→ TASK OBJECTIVE:
Filter the entries below down to the lines that hold "count".
---------- DATA SUPPLIED
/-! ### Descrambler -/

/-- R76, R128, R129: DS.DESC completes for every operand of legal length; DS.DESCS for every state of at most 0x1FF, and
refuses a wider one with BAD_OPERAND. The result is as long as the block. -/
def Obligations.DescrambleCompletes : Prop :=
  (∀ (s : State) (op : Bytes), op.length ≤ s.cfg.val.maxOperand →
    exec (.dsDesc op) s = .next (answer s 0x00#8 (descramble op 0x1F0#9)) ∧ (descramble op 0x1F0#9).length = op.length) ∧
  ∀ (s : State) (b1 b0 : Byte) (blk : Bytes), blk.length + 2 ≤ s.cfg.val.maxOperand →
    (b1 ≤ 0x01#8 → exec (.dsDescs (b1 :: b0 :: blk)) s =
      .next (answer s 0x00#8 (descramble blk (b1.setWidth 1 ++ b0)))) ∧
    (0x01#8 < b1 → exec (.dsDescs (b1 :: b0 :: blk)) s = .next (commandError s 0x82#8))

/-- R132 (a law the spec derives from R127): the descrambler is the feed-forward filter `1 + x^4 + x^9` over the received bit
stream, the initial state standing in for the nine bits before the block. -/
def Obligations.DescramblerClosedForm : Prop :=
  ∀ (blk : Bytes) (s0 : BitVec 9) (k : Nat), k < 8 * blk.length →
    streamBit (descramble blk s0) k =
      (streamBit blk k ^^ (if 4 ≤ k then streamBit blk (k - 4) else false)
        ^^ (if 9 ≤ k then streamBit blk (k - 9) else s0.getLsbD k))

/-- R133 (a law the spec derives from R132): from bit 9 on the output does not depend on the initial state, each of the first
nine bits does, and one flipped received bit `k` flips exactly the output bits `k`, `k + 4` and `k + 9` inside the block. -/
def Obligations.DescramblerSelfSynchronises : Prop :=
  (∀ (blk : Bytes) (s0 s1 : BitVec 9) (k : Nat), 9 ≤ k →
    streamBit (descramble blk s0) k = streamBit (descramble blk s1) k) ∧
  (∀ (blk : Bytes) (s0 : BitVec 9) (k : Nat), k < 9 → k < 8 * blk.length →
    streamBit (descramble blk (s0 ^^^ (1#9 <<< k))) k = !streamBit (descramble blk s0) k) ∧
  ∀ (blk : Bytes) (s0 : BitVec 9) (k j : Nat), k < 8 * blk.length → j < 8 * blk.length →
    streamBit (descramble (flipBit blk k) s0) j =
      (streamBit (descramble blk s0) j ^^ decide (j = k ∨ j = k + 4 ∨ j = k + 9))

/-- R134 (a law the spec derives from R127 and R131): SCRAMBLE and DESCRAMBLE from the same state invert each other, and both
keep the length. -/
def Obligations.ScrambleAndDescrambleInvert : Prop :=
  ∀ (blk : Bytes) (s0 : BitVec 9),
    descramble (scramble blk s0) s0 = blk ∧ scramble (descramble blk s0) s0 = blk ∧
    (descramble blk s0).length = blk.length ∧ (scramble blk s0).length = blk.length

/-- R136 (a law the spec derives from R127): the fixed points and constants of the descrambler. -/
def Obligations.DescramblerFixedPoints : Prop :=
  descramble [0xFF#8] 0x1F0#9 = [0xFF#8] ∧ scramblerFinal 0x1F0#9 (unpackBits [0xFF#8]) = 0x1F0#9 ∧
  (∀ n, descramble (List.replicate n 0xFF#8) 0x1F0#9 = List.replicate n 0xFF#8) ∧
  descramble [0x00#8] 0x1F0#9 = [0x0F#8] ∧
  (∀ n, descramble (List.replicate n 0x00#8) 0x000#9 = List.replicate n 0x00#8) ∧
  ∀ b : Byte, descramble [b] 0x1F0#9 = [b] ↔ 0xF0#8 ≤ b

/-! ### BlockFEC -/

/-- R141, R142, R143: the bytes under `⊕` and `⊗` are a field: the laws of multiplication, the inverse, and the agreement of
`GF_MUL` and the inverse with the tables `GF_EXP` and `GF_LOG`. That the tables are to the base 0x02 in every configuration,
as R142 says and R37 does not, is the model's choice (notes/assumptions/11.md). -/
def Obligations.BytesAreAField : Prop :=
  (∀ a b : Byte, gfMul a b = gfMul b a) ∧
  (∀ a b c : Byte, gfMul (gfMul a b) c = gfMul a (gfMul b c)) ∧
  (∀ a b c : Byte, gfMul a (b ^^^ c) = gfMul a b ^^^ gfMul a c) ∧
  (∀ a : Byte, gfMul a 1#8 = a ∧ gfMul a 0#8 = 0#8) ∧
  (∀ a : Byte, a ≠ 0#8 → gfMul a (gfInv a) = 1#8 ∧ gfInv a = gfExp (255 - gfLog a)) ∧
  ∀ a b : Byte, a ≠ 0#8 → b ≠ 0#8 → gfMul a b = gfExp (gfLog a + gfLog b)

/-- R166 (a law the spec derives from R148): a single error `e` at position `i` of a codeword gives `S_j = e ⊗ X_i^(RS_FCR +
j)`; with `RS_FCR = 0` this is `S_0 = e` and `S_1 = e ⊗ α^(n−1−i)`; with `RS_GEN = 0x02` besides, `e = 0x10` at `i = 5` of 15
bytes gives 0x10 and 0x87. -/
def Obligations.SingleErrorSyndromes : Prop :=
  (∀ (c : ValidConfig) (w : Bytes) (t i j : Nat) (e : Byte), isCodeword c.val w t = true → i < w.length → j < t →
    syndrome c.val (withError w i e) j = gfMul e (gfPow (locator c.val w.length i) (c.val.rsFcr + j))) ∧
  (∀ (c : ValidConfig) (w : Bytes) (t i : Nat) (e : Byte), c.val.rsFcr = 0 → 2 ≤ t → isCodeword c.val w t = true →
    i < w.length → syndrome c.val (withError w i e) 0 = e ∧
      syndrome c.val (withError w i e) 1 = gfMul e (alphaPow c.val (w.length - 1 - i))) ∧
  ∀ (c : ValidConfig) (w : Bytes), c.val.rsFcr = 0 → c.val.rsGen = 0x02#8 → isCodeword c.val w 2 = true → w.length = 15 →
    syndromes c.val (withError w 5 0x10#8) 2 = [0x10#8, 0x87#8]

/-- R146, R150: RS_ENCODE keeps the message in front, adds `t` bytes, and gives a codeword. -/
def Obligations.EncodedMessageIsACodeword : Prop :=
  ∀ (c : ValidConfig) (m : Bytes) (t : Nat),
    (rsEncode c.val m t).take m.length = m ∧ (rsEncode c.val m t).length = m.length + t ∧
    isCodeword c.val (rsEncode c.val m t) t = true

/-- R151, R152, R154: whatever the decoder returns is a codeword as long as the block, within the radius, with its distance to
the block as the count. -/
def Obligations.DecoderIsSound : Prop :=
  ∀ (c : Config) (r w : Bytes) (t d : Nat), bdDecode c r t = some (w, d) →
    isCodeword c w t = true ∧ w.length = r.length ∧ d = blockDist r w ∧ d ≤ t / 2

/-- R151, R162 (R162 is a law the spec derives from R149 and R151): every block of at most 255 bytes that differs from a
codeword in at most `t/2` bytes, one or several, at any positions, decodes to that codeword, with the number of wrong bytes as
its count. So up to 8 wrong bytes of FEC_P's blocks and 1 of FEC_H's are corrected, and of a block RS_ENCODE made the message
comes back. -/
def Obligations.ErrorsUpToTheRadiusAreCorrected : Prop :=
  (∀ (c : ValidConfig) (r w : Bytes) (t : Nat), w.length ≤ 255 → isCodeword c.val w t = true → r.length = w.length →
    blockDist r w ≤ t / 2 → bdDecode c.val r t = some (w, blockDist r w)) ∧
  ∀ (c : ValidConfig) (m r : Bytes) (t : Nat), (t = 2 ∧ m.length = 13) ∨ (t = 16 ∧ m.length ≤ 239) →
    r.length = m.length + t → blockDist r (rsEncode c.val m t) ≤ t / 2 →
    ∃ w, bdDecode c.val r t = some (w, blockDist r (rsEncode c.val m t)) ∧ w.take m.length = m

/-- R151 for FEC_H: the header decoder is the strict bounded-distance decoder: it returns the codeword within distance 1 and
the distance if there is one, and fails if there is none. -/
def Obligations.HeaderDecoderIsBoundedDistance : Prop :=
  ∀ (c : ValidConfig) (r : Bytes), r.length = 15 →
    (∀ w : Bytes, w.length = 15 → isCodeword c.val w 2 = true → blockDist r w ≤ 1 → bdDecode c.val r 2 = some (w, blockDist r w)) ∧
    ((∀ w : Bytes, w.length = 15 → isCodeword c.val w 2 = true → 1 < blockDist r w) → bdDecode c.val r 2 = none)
--------------------
---------- DATA SUPPLIED
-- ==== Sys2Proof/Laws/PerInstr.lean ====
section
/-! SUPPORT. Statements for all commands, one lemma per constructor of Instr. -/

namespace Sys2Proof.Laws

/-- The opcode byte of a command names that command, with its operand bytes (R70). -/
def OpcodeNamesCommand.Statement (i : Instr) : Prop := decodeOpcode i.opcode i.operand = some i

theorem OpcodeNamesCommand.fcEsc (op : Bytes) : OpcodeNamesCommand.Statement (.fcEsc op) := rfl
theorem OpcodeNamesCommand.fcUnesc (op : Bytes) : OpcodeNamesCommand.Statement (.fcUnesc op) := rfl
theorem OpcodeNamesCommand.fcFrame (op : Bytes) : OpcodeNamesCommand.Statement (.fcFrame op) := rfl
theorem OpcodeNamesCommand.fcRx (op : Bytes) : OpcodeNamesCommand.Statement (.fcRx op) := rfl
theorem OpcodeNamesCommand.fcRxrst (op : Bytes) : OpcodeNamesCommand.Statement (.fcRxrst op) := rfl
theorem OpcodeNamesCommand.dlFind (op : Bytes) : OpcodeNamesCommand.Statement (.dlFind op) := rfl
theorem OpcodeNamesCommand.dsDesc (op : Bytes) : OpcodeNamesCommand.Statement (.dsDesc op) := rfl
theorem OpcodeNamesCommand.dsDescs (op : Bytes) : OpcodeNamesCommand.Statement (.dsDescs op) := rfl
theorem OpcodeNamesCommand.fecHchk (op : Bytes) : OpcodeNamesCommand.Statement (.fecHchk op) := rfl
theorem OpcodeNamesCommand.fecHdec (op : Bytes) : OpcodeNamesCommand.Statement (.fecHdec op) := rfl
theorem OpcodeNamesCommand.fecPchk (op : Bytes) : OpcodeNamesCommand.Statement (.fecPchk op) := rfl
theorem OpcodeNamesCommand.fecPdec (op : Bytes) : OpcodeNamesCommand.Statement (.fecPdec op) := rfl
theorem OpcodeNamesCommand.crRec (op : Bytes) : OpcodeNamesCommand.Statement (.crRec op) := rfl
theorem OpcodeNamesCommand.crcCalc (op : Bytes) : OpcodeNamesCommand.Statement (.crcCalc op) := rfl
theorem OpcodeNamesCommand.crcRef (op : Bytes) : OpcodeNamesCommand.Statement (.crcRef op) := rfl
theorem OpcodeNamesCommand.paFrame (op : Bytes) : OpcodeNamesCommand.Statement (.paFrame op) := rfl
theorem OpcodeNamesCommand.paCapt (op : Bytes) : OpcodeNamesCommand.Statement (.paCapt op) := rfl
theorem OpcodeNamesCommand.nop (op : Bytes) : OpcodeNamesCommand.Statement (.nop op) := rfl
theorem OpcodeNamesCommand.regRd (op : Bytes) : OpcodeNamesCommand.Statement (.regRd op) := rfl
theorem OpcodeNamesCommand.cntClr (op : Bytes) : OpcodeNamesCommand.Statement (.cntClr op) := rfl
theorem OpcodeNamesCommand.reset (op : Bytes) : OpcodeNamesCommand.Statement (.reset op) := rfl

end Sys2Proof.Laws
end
--------------------
→ SOLVED EXERCISE:
the block as the count. -/
its count. So up to 8 wrong bytes of FEC_P's blocks and 1 of FEC_H's are corrected, and of a block RS_ENCODE made the message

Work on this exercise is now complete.